::: Provided information :::

theorem fld_cmpCapture_epoch (upper : Bool) (fine : Nat) (e : Epoch) (hf : fine < 512) :
    fld (cmpCapture upper fine e) 15 0 = e.toNat % 65536 := by
  rw [fld, bits, cmpCapture_toNat _ _ _ hf]
  omega

/-- A trip of a latched comparator keeps its captures and every other register (R53). -/
theorem State.reg_cmpLatch_latched (s : State) (j : Nat) (upper : Bool) (fine : Nat) (h : s.rb (R.MFE_CMP_STAT j) 31 = true) (k : Nat) :
    (s.cmpLatch j upper fine).reg k = s.reg k := by
  have h' : (((s.updCmp j fun c => { c with out := true }).noteLt (R.MFE_CMP_STAT j) (maskOf 31 31)).rb (R.MFE_CMP_STAT j) 31) = true := h
  simp [State.cmpLatch, h']

/-- A trip of a comparator that is not latched writes its captures and MFE_CAUSE.COMPARATOR, and no other register (R53, R62). -/
theorem State.reg_cmpLatch_unlatched (s : State) (j : Nat) (upper : Bool) (fine : Nat) (h : s.rb (R.MFE_CMP_STAT j) 31 = false) (k : Nat) :
    (s.cmpLatch j upper fine).reg k = ((s.setReg (R.MFE_CMP_STAT j) (cmpCapture upper fine s.sys.epoch)).latch R.MFE_CAUSE 1).reg k := by
  have h' : (((s.updCmp j fun c => { c with out := true }).noteLt (R.MFE_CMP_STAT j) (maskOf 31 31)).rb (R.MFE_CMP_STAT j) 31) = false := h
  simp only [State.cmpLatch, h', Bool.false_eq_true, if_false]
  rfl

/-- LATCH of comparator j with the captures of a trip at a position of epoch e, and MFE_CAUSE.COMPARATOR (R53, R62). -/
def CmpCaptured (t : State) (j : Nat) (upper : Bool) (fine : Nat) (e : Epoch) : Prop :=
  t.rb (R.MFE_CMP_STAT j) 31 = true ∧ t.rb (R.MFE_CMP_STAT j) 30 = upper ∧ t.rf (R.MFE_CMP_STAT j) 24 16 = fine ∧
    t.rf (R.MFE_CMP_STAT j) 15 0 = e.toNat % 65536 ∧ t.rb R.MFE_CAUSE 1 = true

/-- MFE_CMP_STAT and MFE_CAUSE are all that CmpCaptured reads. -/
theorem CmpCaptured.congr {s t : State} {j fine : Nat} {upper : Bool} {e : Epoch} (hs : t.reg (R.MFE_CMP_STAT j) = s.reg (R.MFE_CMP_STAT j))
    (hc : t.reg R.MFE_CAUSE = s.reg R.MFE_CAUSE) (h : CmpCaptured s j upper fine e) : CmpCaptured t j upper fine e := by
  simpa only [CmpCaptured, State.rb, State.rf, hs, hc] using h

theorem State.cmpLatch_captured (s : State) (j : Nat) (upper : Bool) (fine : Nat) (hj : j < 16) (hf : fine < 512)
    (h : s.rb (R.MFE_CMP_STAT j) 31 = false) : CmpCaptured (s.cmpLatch j upper fine) j upper fine s.sys.epoch := by
  have hne : R.MFE_CMP_STAT j ≠ R.MFE_CAUSE := by simp only [R.MFE_CMP_STAT, R.MFE_CAUSE]; omega
  have hstat : (s.cmpLatch j upper fine).reg (R.MFE_CMP_STAT j) = cmpCapture upper fine s.sys.epoch := by
    rw [State.reg_cmpLatch_unlatched s j upper fine h, State.reg_latch, if_neg hne, State.reg_setReg, if_pos rfl]
  refine ⟨?_, ?_, ?_, ?_, ?_⟩
  · rw [State.rb, hstat, flag_cmpCapture_latch upper fine _ hf]
  · rw [State.rb, hstat, flag_cmpCapture_side upper fine _ hf]
  · rw [State.rf, hstat, fld_cmpCapture_fine upper fine _ hf]
  · rw [State.rf, hstat, fld_cmpCapture_epoch upper fine _ hf]
  · rw [State.rb, State.reg_cmpLatch_unlatched s j upper fine h]
    exact State.rb_latch _ _ _ (by decide)

/-- A trip changes no register but MFE_CMP_STAT of its comparator and MFE_CAUSE. -/
theorem State.cmpLatch_regsBut (s : State) (j : Nat) (upper : Bool) (fine : Nat) :
    RegsBut [R.MFE_CMP_STAT j, R.MFE_CAUSE] s (s.cmpLatch j upper fine) := by
  intro k hk
  obtain ⟨hstat, hcause⟩ : k ≠ R.MFE_CMP_STAT j ∧ k ≠ R.MFE_CAUSE := by simpa using hk
  cases h : s.rb (R.MFE_CMP_STAT j) 31 with
  | true => exact State.reg_cmpLatch_latched s j upper fine h k
  | false =>
    rw [State.reg_cmpLatch_unlatched s j upper fine h, State.reg_latch, if_neg hcause, State.reg_setReg, if_neg hstat]

/-- A trip sets OUT, latched or not (R53). -/
theorem State.cmpLatch_out (s : State) (j : Nat) (upper : Bool) (fine : Nat) : (smGet {} (s.cmpLatch j upper fine).mfe.cmps j).out = true := by
  have hmfe : (s.cmpLatch j upper fine).mfe = (s.updCmp j fun c => { c with out := true }).mfe := by
    unfold State.cmpLatch; dsimp only; split <;> rfl
  rw [hmfe, State.cmps_updCmp, if_pos rfl]

/-- BLOCK on the lanes leaves the count of firings. -/
@[simp] theorem State.sendBlocks_blocks (s : State) (ns : Nat) : (s.sendBlocks ns).lnk.blocks = s.lnk.blocks := by
  have hlane (s : State) (l : Nat) : (s.insertBlock ns l).lnk.blocks = s.lnk.blocks := rfl
  unfold State.sendBlocks
  split
  · exact List.foldlRecOn (motive := fun t => t.lnk.blocks = s.lnk.blocks) _ _ rfl fun t ht l _ => (hlane t l).trans ht
  · rfl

:::

Task to complete
Where the data above reaches the line holding "not (R53). -/", begin printing, and stop after the line holding "theorem State.cmpLatch_out (s". Each line must be reproduced exactly, with nothing else added.

Task answer
/-- A trip sets OUT, latched or not (R53). -/
theorem State.cmpLatch_out (s : State) (j : Nat) (upper : Bool) (fine : Nat) : (smGet {} (s.cmpLatch j upper fine).mfe.cmps j).out = true := by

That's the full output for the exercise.